Every user interacting with Voicebox is at a different stage in a learning journey with knowledge graphs, and Voicebox will do its best to tailor responses, particularly the Support Service, to match the user’s level of expertise. Given a profile, users are assigned a level of novice, intermediate, or expert, and Voicebox Personality will rephrase the information provided by the prior Voicebox Service with the appropriate level of complexity, while also sprinkling its own personality on top:

[Novice]
Q: what are virtual graphs and what are they good for?
A: Hi Mike! Virtual Graphs are a feature of Stardog that allow you to access external data sources. This means that you can access data from different sources and query them all together as if they were part of the same graph. This is useful when you want to combine data from different sources to get a more complete view of a subject.

[Expert]
Q: what are virtual graphs and what are they good for?
A: Thanks for your question Mike. Virtual Graphs are a feature of Stardog that allow you to map external data sources to individual named graphs. This can be useful for providing a unified view of data from multiple sources, making it easier to analyze and query data from disparate sources in a single query. Virtual Graphs allow you to map data from external sources like RDBMSs and NoSQL databases, as well as CSVs, into RDF, and then query them using SPARQL. They also provide a way to control access to the data sources, as access rules can be applied to Virtual Graphs.

Summary

LangChain has been a lot of fun to work with in Voicebox. It fit our needs for a framework in Python, allowing us to quickly transition from primitive, low-level code working directly with the LLM and getting every bit of mileage out of f-strings for prompt creation, to something more structured and extensible.

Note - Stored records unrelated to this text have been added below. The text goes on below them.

/-- The fault that an element meets after the directory step: a later read, or its output's index, mask or address. The engine
receives no element with one (R155), so it is looked for with the result that the operation would have. -/
def laterFault (s : State) (p : Fin 8) (t : Stream) (i : Nat) : Option StrmFault :=
  (postAll s p { t with fault := none } (t.recs.filter (fun r => decide (r.i ≤ i)))).fault

/-- The elements of a list, in order, that the engine may receive, and the fault at the first that it may not. -/
def dirCut (s : State) (p : Fin 8) (t : Stream) (x : ChainStep) : List StrmRec → List StrmRec → List StrmRec × Option StrmFault
  | done, [] => (done, none)
  | done, r :: rs =>
    let w := dirServe s t x (done ++ [r])
    match (if w.bad.isSome then none else laterFault w.st p (dirNote t (done ++ [r]) w) r.i) with
    | some f => (done, some f)
    | none => dirCut s p t x (done ++ [r]) rs

/-- A stream stops at an element whose operation has no effect: what the chain accumulated before the directory step goes back to
the state before that element. -/
def dirStop (t : Stream) (f : StrmFault) : Stream :=
  let t1 := { t with recs := t.recs.filter (fun r => decide (r.i < f.elem)), fault := some f }
  match t.recs.find? (fun r => decide (r.i = f.elem)) with
  | some r => if ((chainOf t).drop (dirAt (chainOf t))).any isAccStep then t1
      else { t1 with cur := { t1.cur with result := r.before.1, carry := r.before.2 } }
  | none => t1

/-- DIR_OP_RETIRE: the next operation of the first stream in order that waits for the engine retires (R153, R155); one that a reset of
DR answered with an error (R159), or whose request was (R16), stops its stream. -/
def execDirOpRetire (p : Fin 8) (s : State) : Host.Outcome State Fault Refusal :=
  match (if (hdr s .dir).held || lmWaits s then none else ((strmList s p isActive).filter (fun x => !(unserved x.2).isEmpty && keysWhole x.2)).head?) with
  | none => .next s
  | some (e, t) =>
    match (chainOf t).find? isDirStep, t.drLost || t.lost.any inDirs, unserved t with
    | none, _, _ => .next s
    | some _, true, r :: _ =>
      .next (setStream (drawn s) p e (some (waveFinish s p (dirStop t (strmFault r.i 0x0D 0 0 10 (dirAt (chainOf t)))))))
    | some x, _, _ =>
      let cut := dirCut s p t x [] (dirTurn t x)
      let w : DirWave := if cut.1.isEmpty then ⟨s, [], 0, [], none⟩ else dirServe s t x cut.1
      let ok := cut.1.filter (fun r => match w.bad with | some f => decide (r.i < f.1) | none => true)
      let hit : Option (Fin 1024) := if dirUpdates x.op && !ok.isEmpty then
          some ⟨immHandle x.imm % 1024, Nat.mod_lt _ (by decide)⟩ else t.updated
      let t1 := { dirNote t cut.1 w with updated := hit }
      let t2 := match w.bad, cut.2 with
        | some f, _ => dirStop t1 (strmFault f.1 f.2.1 0 f.2.2 10 (dirAt (chainOf t)))
        | none, some f => dirStop t1 f
        | none, none => t1
      .next (setStream (drawn w.st) p e (some (waveFinish w.st p t2)))

/-! ## The end of a stream (R60, R61, R75, R79, R91, R503) -/

/-- FSTAT of an ending stream (R61). -/
def strmFstat (t : Stream) (f : Option StrmFault) : Nat :=
  (match f with | some x => x.code.toNat + 2 ^ 8 * x.sub.toNat | none => 0)
    + 2 ^ 16 * t.saved.fixn + 2 ^ 23 * b2n t.saved.fixovf + 2 ^ 24 * t.saved.flags.toNat

/-- WCOUNT at the end: the packed count of a COMPRESS output, START otherwise (R61); a block that could not be read keeps
its own (R502). -/
def strmWcount (t : Stream) : Nat :=
  if !t.charged && (match t.fault with | some f => decide (f.code = 0x0D) | none => false) then t.saved.wcount
  else if sdEn t.out.toNat && decide (sdMode t.out.toNat = 2) then t.saved.wcount else t.com

/-- The 64 bytes of the status area (R61). -/
def statusBytes (t : Stream) (f : Option StrmFault) : List Byte :=
  [t.com, strmWcount t, t.saved.result, t.saved.carry, strmFstat t f,
    (match f with | some x => x.faddr.toNat | none => 0),
    (match f with | some x => x.opnd.toNat + 2 ^ 8 * x.step.toNat | none => 0), 0].flatMap (fun n => bytesOf n 8)

/-- Bytes that the manual leaves undefined, from a count of free values (R503). -/
def freeBytes (k n : Nat) : List Byte := (List.range n).map (fun i => Config.freeByte k i)

/-- A stream leaves its table, and its ticket is complete (R60, R75, R76). -/
def strmNotice (s : State) (p : Fin 8) (e : Fin 64) (t : Stream) (f : Option StrmFault) : State :=
  let s1 := setStream s p e none
  let s2 := modPipe s1 p (fun x => { x with strmCnt := satInc x.strmCnt, sfaultCnt := if f.isSome then satInc x.sfaultCnt else x.sfaultCnt })
  let s3 := modCtx s2 t.ctx (fun x => if x.st = .free then x else
    { x with tickets := vmod x.tickets t.slot (fun k =>
        { k with done := true, wcount := BitVec.ofNat 41 (strmWcount t), fstat := BitVec.ofNat 64 (strmFstat t f),
                 faddr := match f with | some y => y.faddr | none => 0 }) })
  let x := getCtx s3 t.ctx
  let s4 := if x.wslot = t.slot then wakeOn (askCredit s3 t.ctx) t.ctx 1 else askCredit s3 t.ctx
  if x.tickets.any (fun k => k.out && !k.done) then s4 else wakeOn s4 t.ctx 2

/-- The status area and the recorded fix-up entries are written, and the notice follows (R60, R502, R503). -/
def endStrm (s : State) (p : Fin 8) (e : Fin 64) (t : Stream) : State :=
  let s0 := if t.charged && decide (t.com < t.n) then creditStrm s t t.com else s
  let w0 := gaWrite s0 (.pipe p) (t.blk + 0x100) (statusBytes t t.fault)
  let w1 := (w0.1, w0.2.orElse (fun _ => lostAt t (t.blk + 0x100) 576))
  let w2 := gaWrite w1.1 (.pipe p) (t.blk + 0x140 + 8 * (t.saved.fixn - t.saved.fix.length)) (t.saved.fix.flatMap (fun x => bytesOf x.toNat 8))
  match w1.2.orElse (fun _ => w2.2) with
  | none =>
    let s1 := match t.fault with
      | some f => if f.code ≠ 0x0D then w2.1
          else if f.faddr ≠ 0 then voidMem w2.1 (.pipe p) t.ctx f.faddr.toNat else voidJob w2.1 t.ctx 0x0602
      | none => w2.1
    strmNotice s1 p e t t.fault
  | some g =>
    let s1 : State := { w2.1 with free := w2.1.free + 1 }
    let s2 := (gaWrite s1 (.pipe p) (t.blk + 0x100) (freeBytes s1.free 576)).1
    strmNotice (voidMem s2 (.pipe p) t.ctx g) p e t (some (strmFault t.com 0x0D 0 (t.blk + 0x100) 0 0))

/-- A stream whose end is due: it has ended, or its job was cancelled and it stands at a strip boundary (R79). -/
def endDue (t : Stream) : Bool :=
  match t.phase with
  | .ended => true
  | .ready | .active _ => t.cancel && atBoundary t
  | _ => false

/-- STREAM_END: the status write and the ticket notice (R60). -/
def execStreamEnd (p : Fin 8) (e : Fin 64) (s : State) : Host.Outcome State Fault Refusal :=
  match getStream s p e with
  | some t => if endDue t && islandUp s (islPP p) && !waits s (.pipe p) (t.blk + 0x100) 576 then .next (endStrm s p e t) else .next s
  | none => .next s

/-! ## Lanes and resets (R92) -/

/-- Changes every stream of a pipe. -/
def mapStrm (s : State) (p : Fin 8) (f : Stream → Stream) : State :=
  modPipe s p (fun x => { x with table := x.table.map (fun e => e.map f) })

/-- A stream that has not ended stops with a fault at its first uncommitted strip; the job's guarantee is void, and the
directory it updated becomes SUSPECT (R92, R157). -/
def abortStrm (s : State) (p : Fin 8) (e : Fin 64) (code sub cause sus : Nat) (opnd step : Nat) : State :=
  match getStream s p e with
  | none => s
  | some t =>
    let t1 := rewindStrm t
    let s1 := setStream s p e (some { t1 with phase := .ended, dirRec := [], fault := some (strmFault t1.com code sub 0 opnd step) })
    let s2 := voidJob s1 t.ctx cause
    match t.updated with
    | some h => suspect s2 h.val sus
    | none => s2

/-- The register-form operations in flight on a pipe that no spare serves write no result: each raises Memory Uncorrectable at element
VSTART, and the job's guarantee is void (R421, R101). Later bundles have issued, so the fault is a deferred one; the manual gives it
no address, and FADDR is 0. DESIGN CHOICE, log entry 142. -/
def abortFops (s : State) (p : Fin 8) : State :=
  (List.finRange 16).foldl (fun a q =>
    if pipeOf q = p then
      let x := a.seqs[q.val]
      let cs := x.fq.filterMap (fun o => (x.banks[o.bank.val]).occ)
      let a1 := cs.foldl (fun y c => voidJob (deferAt y c 0) c 0x0403)
        (modSeq a q (fun y => { y with fq := [] }))
      settleLoads a1 q
    else a) s

/-- A lane's work moves to a free spare, or the active streams end, and the register-form operations in flight fail (R92, R421). An
operation in flight writes its results when it completes, so on a spare it executes anew with nothing to take back. -/
def repairLane (s : State) (p : Fin 8) (lane : BitVec 6) : State :=
  let s1 := mapStrm s p (fun t => if isActive t then rewindStrm t else t)
  let x := s1.pipes[p.val]
  let src := (islPP p).val
  let sp : Spare := { lane := lane, used := true, fail := false }
  if !x.sp0.used && !x.sp0.fail then
    offer (bumpEpoch (modPipe s1 p (fun y => { y with sp0 := sp }))) 0x0402 sevNotice src p.val lane.toNat 0
  else if !x.sp1.used && !x.sp1.fail then
    offer (bumpEpoch (modPipe s1 p (fun y => { y with sp1 := sp }))) 0x0402 sevNotice src p.val lane.toNat 1
  else
    let s2 := offer s1 0x0403 sevFault src p.val lane.toNat 0
    let s3 := (List.finRange 64).foldl (fun a e => match getStream a p e with
      | some t => if isActive t then abortStrm a p e 0x0D 0 0x0403 3 0 0 else a
      | none => a) s2
    abortFops s3 p

/-- PIPE_LANE_FAIL: lane 0 to 63, or spare 64 or 65, fails its self-check (R92). -/
def execPipeLaneFail (p : Fin 8) (lane : Fin 66) (s : State) : Host.Outcome State Fault Refusal :=
  let x := s.pipes[p.val]
  if !islandUp s (islPP p) then .next s
  else if lane.val < 64 then
    let s1 := modPipe s p (fun y => { y with laneFail := y.laneFail ||| BitVec.ofNat 64 (2 ^ lane.val) })
    if x.laneFail.getLsbD lane.val then .next s1
    else .next (repairLane s1 p (BitVec.ofNat 6 lane.val))
  else
    let sp := if lane.val = 64 then x.sp0 else x.sp1
    let sp' : Spare := { sp with fail := true, used := false }
    let s1 := modPipe s p (fun y => if lane.val = 64 then { y with sp0 := sp' } else { y with sp1 := sp' })
    if sp.used then .next (repairLane s1 p sp.lane) else .next s1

It has an embarrassment of riches in terms of features; it wasn’t just a simple API for working with an LLM. For example, it came with integration with vector databases for providing memory to the LLM and made a lot of the chaining and conversational aspects of Voicebox much easier. It also has Typescript support, a language that forms the foundation of our visual tools, something we’re excited to try out in the near future.